- _Record extracts_:
/-- R173: the axle centres A0, A1 and A2. -/
def axles (b : Body) (p : Pose) : List Axle :=
  let th1 := f32Sub p.heading p.art1
  let th2 := f32Sub th1 p.art2
  let c0 := f32Cos p.heading; let s0 := f32Sin p.heading
  let c1 := f32Cos th1; let s1 := f32Sin th1
  let c2 := f32Cos th2; let s2 := f32Sin th2
  let h1x := f32Sub p.x (f32Mul b.m1 c0); let h1y := f32Sub p.y (f32Mul b.m1 s0)
  let a1x := f32Sub h1x (f32Mul b.l1 c1); let a1y := f32Sub h1y (f32Mul b.l1 s1)
  let h2x := f32Sub a1x (f32Mul b.m2 c1); let h2y := f32Sub a1y (f32Mul b.m2 s1)
  let a2x := f32Sub h2x (f32Mul b.l2 c2); let a2y := f32Sub h2y (f32Mul b.l2 s2)
  ([⟨p.x, p.y, c0, s0⟩, ⟨a1x, a1y, c1, s1⟩, ⟨a2x, a2y, c2, s2⟩]).take (b.trailers + 1)

/-- R173: a sphere's centre. -/
def placeSphere (ax : List Axle) (sp : Sphere) : Option (F32 × F32) :=
  (ax[sp.unit]?).map (fun a => (f32Sub (f32Add a.x (f32Mul sp.cx a.cos)) (f32Mul sp.cy a.sin), f32Add (f32Add a.y (f32Mul sp.cx a.sin)) (f32Mul sp.cy a.cos)))

/-- The spheres of present units with their radii and centres at a pose. -/
def placeSpheres (b : Body) (spheres : List Sphere) (p : Pose) : List (F32 × (F32 × F32)) :=
  let ax := axles b p
  spheres.filterMap (fun sp => (placeSphere ax sp).map (fun c => (sp.radius, c)))

/-- Tests the spheres in ascending order, stopping at the first that fails. -/
def sphereLoop {α : Type} (f : α → Probe → Nat × Probe) : List α → Probe → Nat × Probe
  | [], st => (0, st)
  | x :: xs, st =>
    match f x st with
    | (0, st) => sphereLoop f xs st
    | (code, st) => (code, st)

/-- R172, R189: the tests of pose i before its tread step: every present sphere is placed, a centre that is no finite number rejecting with code 7, and then come the pointwise, area and
(after pose 0) swept tests of every sphere. -/
def poseTests (m : MapView) (c : CheckCfg) (b : Body) (spheres : List Sphere) (before : Option (Pose × Nat)) (p : Pose) (t : Nat) (st : Probe) : Nat × Probe :=
  let here := placeSpheres b spheres p
  let cover := sliceCover t t
  let one (x : F32 × (F32 × F32)) (st : Probe) : Nat × Probe :=
    match pointTest m c cover x.1 x.2 st with
    | (0, st) => areaTest m c cover x.2 st
    | (code, st) => (code, st)
  if here.any (fun x => !(f32Finite x.2.1 && f32Finite x.2.2)) then (7, st)
  else match sphereLoop one here st with
  | (0, st) =>
    match before with
    | some (q, tq) =>
      sphereLoop (fun (x : (F32 × (F32 × F32)) × (F32 × (F32 × F32))) st => sweptTest m c x.1.1 x.1.2 x.2.2 tq t st) ((placeSpheres b spheres q).zip here) st
    | none => (0, st)
  | (code, st) => (code, st)

/-- R187: the bilinear value of a COST layer at a place in the slice given; none where a tile cannot be read. -/
def MapView.bilinear (m : MapView) (l slice : Nat) (x y : F32) (p : Place) : Option F32 :=
  match m.cells4 l slice p with
  | none => none
  | some (c00, c10, c01, c11) =>
    let frac (v min : Int) (i : Nat) : F32 :=
      BitVec.ofNat 32 (fpOfScaled fmt32 .rne (2 * gridScale p.grid * (v - min) - fix32One - 2 * fix32One * (i : Int)) (-150))
    let fx := frac (f32Fix x) (m.xMin p.grid) p.i
    let fy := frac (f32Fix y) (gridYMin p.grid) p.j
    let v (c : Nat) : F32 := f32OfInt c
    let gx := f32Sub f32One fx
    let gy := f32Sub f32One fy
    some (f32Add (f32Mul gy (f32Add (f32Mul gx (v c00)) (f32Mul fx (v c10)))) (f32Mul fy (f32Add (f32Mul gx (v c01)) (f32Mul fx (v c11)))))

end Sys2Proof.Machine
end

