-- ==== Sys2Proof/Machine/Qp.lean ====
section
/-!
DEFINITION. The quadratic program of a place (08_refinement.md R227 to R232, R235; 12_determinism.md R360): its linearised dynamics, its cost and its rows, and one iteration of the
interior-point solver. The spec fixes the steps of an iteration, the order of every sum and the pivots; where it leaves the order of the other operations open, log entry 62 names it.
-/
namespace Sys2Proof.Machine
open Sys2Proof

abbrev Vec := List F32
/-- A matrix by its rows. -/
abbrev Mat := List Vec

/-! Sums (R231, R360) -/

/-- R231: a sum in ascending order. -/
def sumAsc : Vec → F32
  | [] => f32Zero
  | a :: rest => rest.foldl f32Add a

/-- R360: `k` contiguous parts of length `n`, and a last part with the rest. -/
def laneParts : Nat → Nat → Vec → List Vec
  | 0, _, xs => [xs]
  | k + 1, n, xs => xs.take n :: laneParts k n (xs.drop n)

/-- R360: at most four parts as a balanced tree, in ascending order. -/
def treeSum : Vec → F32
  | a :: b :: rest => if rest.isEmpty then f32Add a b else f32Add (f32Add a b) (sumAsc rest)
  | xs => sumAsc xs

/-- R231, R360: the sum of the products of an inner product, on `w` lanes. -/
def laneSum (w : Nat) (xs : Vec) : F32 := treeSum (((laneParts (w - 1) (xs.length / w) xs).filter (fun p => !p.isEmpty)).map sumAsc)

/-- An inner product on `w` lanes. -/
def inner (w : Nat) (a b : Vec) : F32 := laneSum w (List.zipWith f32Mul a b)

def vecAdd (a b : Vec) : Vec := List.zipWith f32Add a b
def vecScale (k : F32) (a : Vec) : Vec := a.map (f32Mul k)
def matAdd (a b : Mat) : Mat := List.zipWith vecAdd a b
/-- Column c of a matrix. -/
def Mat.col (m : Mat) (c : Nat) : Vec := m.map (fun r => (r[c]?).getD f32Zero)
/-- The transpose of a matrix of n columns. -/
def Mat.transpose (n : Nat) (m : Mat) : Mat := (List.range n).map m.col
def matVec (w : Nat) (m : Mat) (v : Vec) : Vec := m.map (fun r => inner w r v)
/-- a · b, where b is given by its n columns' transpose. -/
def matMul (w n : Nat) (a b : Mat) : Mat := let bt := Mat.transpose n b; a.map (fun r => bt.map (inner w r))
def diagonal (d : Vec) : Mat := d.zipIdx.map (fun x => (List.range d.length).map (fun c => if c == x.2 then x.1 else f32Zero))

/-! The step map and its derivative (R227) -/

/-- A value with its derivatives along the state slots in use and the two inputs. -/
structure Dual where
  v : F32
  d : Vec
  deriving DecidableEq, Repr

def Dual.const (n : Nat) (v : F32) : Dual := ⟨v, List.replicate n f32Zero⟩
/-- The k-th of n independent values. -/
def Dual.seed (n k : Nat) (v : F32) : Dual := ⟨v, (List.range n).map (fun i => if i == k then f32One else f32Zero)⟩
def Dual.add (a b : Dual) : Dual := ⟨f32Add a.v b.v, vecAdd a.d b.d⟩
def Dual.sub (a b : Dual) : Dual := ⟨f32Sub a.v b.v, List.zipWith f32Sub a.d b.d⟩
def Dual.mul (a b : Dual) : Dual := ⟨f32Mul a.v b.v, List.zipWith (fun x y => f32Add (f32Mul x b.v) (f32Mul a.v y)) a.d b.d⟩
def Dual.div (a b : Dual) : Dual := let q := f32Div a.v b.v; ⟨q, List.zipWith (fun x y => f32Div (f32Sub x (f32Mul q y)) b.v) a.d b.d⟩
def Dual.sin (a : Dual) : Dual := ⟨f32Sin a.v, vecScale (f32Cos a.v) a.d⟩
def Dual.cos (a : Dual) : Dual := ⟨f32Cos a.v, vecScale (f32Neg (f32Sin a.v)) a.d⟩
/-- Multiplication by a constant. -/
def Dual.by (a : Dual) (k : F32) : Dual := ⟨f32Mul a.v k, a.d.map (fun x => f32Mul x k)⟩
/-- R227: a clamp that acted has derivative zero. -/
def Dual.clamped (acted : Bool) (v : F32) (a : Dual) : Dual := if acted then Dual.const a.d.length v else a

/-- The state of the vehicle with its derivatives. -/
structure DualPose where
  x : Dual
  y : Dual
  heading : Dual
  art1 : Dual
  art2 : Dual
  speed : Dual
  accel : Dual
  curvature : Dual
  deriving DecidableEq, Repr

/-- R227: the procedure substep of R152 differentiated operation by operation, each branch taken as the reference took it. -/
def substepDual (v : Vehicle) (s : DualPose) (sigma jerk : Dual) : DualPose :=
  let n := sigma.d.length
  let half : F32 := 0x3F000000#32
  let limit (lo hi : F32) (a : Dual) : Dual := Dual.clamped (f32Lt a.v lo || f32Lt hi a.v) (f32Clamp lo hi a.v) a
  let sc := limit (f32Neg v.sigmaMax) v.sigmaMax sigma
  let jc := limit (f32Neg v.jerkMax) v.jerkMax jerk
  let a1 := limit v.accelMin v.accelMax (s.accel.add (jc.by v.h))
  let am := (s.accel.add a1).by half
  let k1 := limit (f32Neg v.kappaMax) v.kappaMax (s.curvature.add (sc.by v.h))
  let km := (s.curvature.add k1).by half
  let v0 := s.speed.add (am.by v.h)
  let fast := f32Lt v.speedMax v0.v
  let v1 := Dual.clamped fast v.speedMax v0
  let a2 := Dual.clamped (fast && f32Lt f32Zero a1.v) f32Zero a1
  let stops := f32Lt v1.v f32Zero
  let d := if stops then (s.speed.mul s.speed).div (am.by 0xC0000000#32) else ((s.speed.add v1).by half).by v.h
  let dth := km.mul d
  let mid := s.heading.add (dth.by half)
  let m1k := km.by v.m1
  let g1 := (s.art1.sin.sub (m1k.mul s.art1.cos)).div (Dual.const n v.l1)
  let r1 := s.art1.cos.add (m1k.mul s.art1.sin)
  let g2 := ((r1.mul s.art2.sin).sub ((g1.by v.m2).mul s.art2.cos)).div (Dual.const n v.l2)
  { x := s.x.add (d.mul mid.cos), y := s.y.add (d.mul mid.sin), heading := s.heading.add dth,
    art1 := if v.trailers ≥ 1 then s.art1.add (d.mul (km.sub g1)) else Dual.const n f32Zero,
    art2 := if v.trailers = 2 then s.art2.add (d.mul (g1.sub g2)) else Dual.const n f32Zero,
    speed := Dual.clamped stops f32Zero v1, accel := Dual.clamped stops f32Zero a2, curvature := k1 }

def runDual (v : Vehicle) (sigma jerk : Dual) : Nat → DualPose → DualPose
  | 0, s => s
  | n + 1, s => runDual v sigma jerk n (substepDual v s sigma jerk)

/-- R227: the state slots in use, numbered from 0: x, y, θ, v, a, κ, φ1, φ2. -/
def DualPose.slots (trailers : Nat) (s : DualPose) : List Dual :=
  [s.x, s.y, s.heading, s.speed, s.accel, s.curvature] ++ (if trailers ≥ 1 then [s.art1] else []) ++ (if trailers = 2 then [s.art2] else [])

/-- R227: A_i and B_i at a reference state and applied control. -/
def stepJacobians (v : Vehicle) (p : Pose) (u : Control) : Mat × Mat :=
  let nx := 6 + v.trailers
  let n := nx + 2
  let e (k : Nat) (x : F32) : Dual := Dual.seed n k x
  let s : DualPose :=
    { x := e 0 p.x, y := e 1 p.y, heading := e 2 p.heading, speed := e 3 p.speed, accel := e 4 p.accel, curvature := e 5 p.curvature,
      art1 := if v.trailers ≥ 1 then e 6 p.art1 else Dual.const n p.art1, art2 := if v.trailers = 2 then e 7 p.art2 else Dual.const n p.art2 }
  let rows := ((runDual v (e nx u.sigma) (e (nx + 1) u.jerk) v.substeps s).slots v.trailers).map (·.d)
  (rows.map (fun r => r.take nx), rows.map (fun r => r.drop nx))

/-! The problem (R228, R229) -/

/-- A row c · z ≤ b of a step, by its coefficients over Δu_i or Δx_i and its margin b − c · z̄ at the reference. -/
structure QpRow where
  coefs : Vec
  margin : F32
  deriving DecidableEq, Repr

/-- What the QP holds of step i: A_i, B_i and ū_i (none at i = n), the diagonals of Wx_i (zero at i = 0, where no cost stands) and Wu, and the rows on u_i and on x_i. -/
structure QpStep where
  a : Mat
  b : Mat
  u : Vec
  wx : Vec
  wu : Vec
  uRows : List QpRow
  xRows : List QpRow
  deriving DecidableEq, Repr

/-- The two rows of |z_k| ≤ m at a reference value. -/
def boxRows (n k : Nat) (lo hi ref : F32) : List QpRow :=
  let unit (x : F32) : Vec := (List.range n).map (fun i => if i == k then x else f32Zero)
  [⟨unit f32One, f32Sub hi ref⟩, ⟨unit (f32Neg f32One), f32Sub ref lo⟩]

/-- R229: the input box at an applied control. -/
def inputRows (v : Vehicle) (u : Control) : List QpRow :=
  boxRows 2 0 (f32Neg v.sigmaMax) v.sigmaMax u.sigma ++ boxRows 2 1 (f32Neg v.jerkMax) v.jerkMax u.jerk

/-- R154: the tractor's limit at a speed. -/
def tractorLimit (v : Vehicle) (speed : F32) : F32 := f32Min ((v.rollover[0]?).getD 0#32) (f32Sub v.latMax (f32Mul v.latSlope speed))

/-- R229: the state box, the lateral acceleration and, with its bounds on position and heading, the corridor at a reference state. -/
def stateRows (v : Vehicle) (p : Pose) (corridor : Option (F32 × F32)) : List QpRow :=
  let nx := 6 + v.trailers
  let v2 := f32Mul p.speed p.speed
  let lat := f32Mul v2 p.curvature
  let dv := f32Mul (f32Mul 0x40000000#32 p.speed) p.curvature
  let latRow (dv dk : F32) : Vec := (List.range nx).map (fun i => if i == 3 then dv else if i == 5 then dk else f32Zero)
  let limit := tractorLimit v p.speed
  boxRows nx 3 f32Zero v.speedMax p.speed ++ boxRows nx 4 v.accelMin v.accelMax p.accel ++ boxRows nx 5 (f32Neg v.kappaMax) v.kappaMax p.curvature
    ++ (if v.trailers ≥ 1 then boxRows nx 6 (f32Neg v.art1Max) v.art1Max p.art1 else [])
    ++ (if v.trailers = 2 then boxRows nx 7 (f32Neg v.art2Max) v.art2Max p.art2 else [])
    ++ [⟨latRow dv v2, f32Sub limit lat⟩, ⟨latRow (f32Neg dv) (f32Neg v2), f32Add limit lat⟩]
    ++ (match corridor with
        | some (c, h) => boxRows nx 0 (f32Neg c) c f32Zero ++ boxRows nx 1 (f32Neg c) c f32Zero ++ boxRows nx 2 (f32Neg h) h f32Zero
        | none => [])

/-- R228, R229: the steps of the QP, from reference states, applied controls, weights, the terminal factor and the corridor's bounds of the states from one on. -/
def qpSteps (v : Vehicle) (wx wu : Vec) (terminal : F32) (poses : List Pose) (us : List Control) (corridor : List (Option (F32 × F32))) : List QpStep :=
  let nx := 6 + v.trailers
  poses.zipIdx.map (fun (p, i) =>
    let (a, b) := match us[i]? with | some u => stepJacobians v p u | none => ([], [])
    { a := a, b := b, u := match us[i]? with | some u => [u.sigma, u.jerk] | none => [],
      wx := if i == 0 then List.replicate nx f32Zero else if i + 1 == poses.length then vecScale terminal wx else wx, wu := wu,
      uRows := match us[i]? with | some u => inputRows v u | none => [],
      xRows := if i == 0 then [] else stateRows v p ((corridor[i - 1]?).getD none) })

/-! Iterates (R230, R235) -/

/-- R235: a cold start. -/
def coldPart (st : QpStep) : QpPart :=
  let row (r : QpRow) : F32 × F32 := (f32Max f32One r.margin, f32One)
  { du := st.u.map (fun _ => f32Zero), uRows := st.uRows.map row, xRows := st.xRows.map row }

/-- R235: a warm start from a kept iterate, each slack and dual raised to the floor. -/
def warmPart (floor : F32) (part : QpPart) : QpPart :=
  let row (r : F32 × F32) : F32 × F32 := (f32Max r.1 floor, f32Max r.2 floor)
  { du := part.du.map (fun _ => f32Zero), uRows := part.uRows.map row, xRows := part.xRows.map row }

/-- Every number of an iterate is finite. -/
def QpPart.finite (p : QpPart) : Bool := p.du.all f32Finite && (p.uRows ++ p.xRows).all (fun r => f32Finite r.1 && f32Finite r.2)

/-- The deviations Δx_0 to Δx_n that the dynamics give for Δu. -/
def rollout (w : Nat) : Vec → List (QpStep × QpPart) → List Vec
  | _, [] => []
  | x, (st, part) :: rest => x :: rollout w (vecAdd (matVec w st.a x) (matVec w st.b part.du)) rest

/-- The slack residual of a row: c · z + s − margin. -/
def rowResidual (w : Nat) (z : Vec) (r : QpRow) (s : F32) : F32 := f32Sub (f32Add (inner w r.coefs z) s) r.margin

/-- Cᵀ y over the rows of a step, for m slots. -/
def rowsGradient (w m : Nat) (rows : List QpRow) (y : Vec) : Vec := (List.range m).map (fun k => inner w (rows.map (fun r => (r.coefs[k]?).getD f32Zero)) y)

/-- The gradients of the Lagrangian by x_i and by u_i at a step, with multipliers given for its rows. -/
def stepGradient (w : Nat) (st : QpStep) (part : QpPart) (x yu yx : Vec) : Vec × Vec :=
  (vecAdd (List.zipWith f32Mul st.wx x) (rowsGradient w st.wx.length st.xRows yx),
   vecAdd (List.zipWith f32Mul st.wu (vecAdd st.u part.du)) (rowsGradient w st.u.length st.uRows yu))

/-- The costates p_i = q_i + A_iᵀ p_{i+1}, and with them the reduced gradients r_i + B_iᵀ p_{i+1}. -/
def costates (w : Nat) : List (QpStep × Vec × Vec) → Vec × List Vec
  | [] => ([], [])
  | (st, q, r) :: rest =>
    let (p, gs) := costates w rest
    if rest.isEmpty then (q, [])
    else (vecAdd q (matVec w (st.a.transpose q.length) p), vecAdd r (matVec w (st.b.transpose r.length) p) :: gs)

def maxAbs (xs : Vec) : F32 := xs.foldl (fun m x => f32Max m (f32Abs x)) f32Zero

/-- What an iterate's residuals are read from: each step with its part and Δx. -/
def qpPoints (w : Nat) (steps : List QpStep) (it : List QpPart) : List (QpStep × QpPart × Vec) :=
  let pairs := steps.zip it
  let nx := match steps with | st :: _ => st.wx.length | [] => 0
  (pairs.zip (rollout w (List.replicate nx f32Zero) pairs)).map (fun x => (x.1.1, x.1.2, x.2))

/-- The residuals of a step's rows, on u_i and on x_i. -/
def stepResiduals (w : Nat) (pt : QpStep × QpPart × Vec) : Vec × Vec :=
  (List.zipWith (fun r s => rowResidual w pt.2.1.du r s.1) pt.1.uRows pt.2.1.uRows, List.zipWith (fun r s => rowResidual w pt.2.2 r s.1) pt.1.xRows pt.2.1.xRows)

/-- Slacks and duals of an iterate, step by step. -/
def iterateRows (it : List QpPart) : List (F32 × F32) := it.flatMap (fun p => p.uRows ++ p.xRows)

/-- μ: the mean of slack times dual. -/
def meanGap (w : Nat) (rows : List (F32 × F32)) : F32 := f32Div (laneSum w (rows.map (fun r => f32Mul r.1 r.2))) (f32OfInt rows.length)

/-- ‖r_p‖∞, ‖r_d‖∞ and μ of an iterate. -/
def qpResiduals (w : Nat) (steps : List QpStep) (it : List QpPart) : F32 × F32 × F32 :=
  let pts := qpPoints w steps it
  let rp := pts.flatMap (fun pt => let r := stepResiduals w pt; r.1 ++ r.2)
  let grads := pts.map (fun pt => (pt.1, stepGradient w pt.1 pt.2.1 pt.2.2 (pt.2.1.uRows.map (·.2)) (pt.2.1.xRows.map (·.2))))
  (maxAbs rp, maxAbs (costates w grads).2.flatten, meanGap w (iterateRows it))

/-! The factorisation (R231, R232) -/

/-- R232: a pivot's square root, or none where the pivot ends the QP, and whether it was regularised. The scale and τ are FP64 values here. -/
def pivot (tau scale d : F64) : Option F32 × Bool :=
  let limit := f64Mul tau scale
  if f64Lt (f64Abs d) limit then (some (f32OfF64 (f64Sqrt (f64Add d limit))), true)
  else if f64Le d (f64Neg limit) then (none, false)
  else (some (f32OfF64 (f64Sqrt d)), false)

/-- The Cholesky factor of an input Hessian, and how many of its pivots were regularised; none where a pivot fails. -/
def cholesky (tau : F32) (h : Mat) : Option (F32 × F32 × F32) × Nat :=
  let at' (r c : Nat) : F32 := (((h[r]?).getD [])[c]?).getD f32Zero
  let t := f64OfF32 tau
  let scale := f64OfF32 (f32Max (at' 0 0) (at' 1 1))
  match pivot t scale (f64OfF32 (at' 0 0)) with
  | (none, _) => (none, 0)
  | (some l00, r0) =>
    let l10 := f32Div (at' 1 0) l00
    let sq := f64Mul (f64OfF32 l10) (f64OfF32 l10)
    match pivot t scale (f64Sub (f64OfF32 (at' 1 1)) sq) with
    | (none, _) => (none, if r0 then 1 else 0)
    | (some l11, r1) => (some (l00, l10, l11), (if r0 then 1 else 0) + (if r1 then 1 else 0))

/-- H⁻¹ b by substitution, forwards and backwards. -/
def cholSolve (l : F32 × F32 × F32) (b : Vec) : Vec :=
  let (l00, l10, l11) := l
  let y0 := f32Div ((b[0]?).getD f32Zero) l00
  let y1 := f32Div (f32Sub ((b[1]?).getD f32Zero) (f32Mul l10 y0)) l11
  let x1 := f32Div y1 l11
  [f32Div (f32Sub y0 (f32Mul l10 x1)) l00, x1]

- _What you need to do_:
Transcribe each line of the data above, unaltered, from the one where "x := s.x.add" appears to the one where "speed := Dual.clamped" appears, inclusive of both.

- _Reply to the exercise_:
  { x := s.x.add (d.mul mid.cos), y := s.y.add (d.mul mid.sin), heading := s.heading.add dth,
    art1 := if v.trailers ≥ 1 then s.art1.add (d.mul (km.sub g1)) else Dual.const n f32Zero,
    art2 := if v.trailers = 2 then s.art2.add (d.mul (g1.sub g2)) else Dual.const n f32Zero,
    speed := Dual.clamped stops f32Zero v1, accel := Dual.clamped stops f32Zero a2, curvature := k1 }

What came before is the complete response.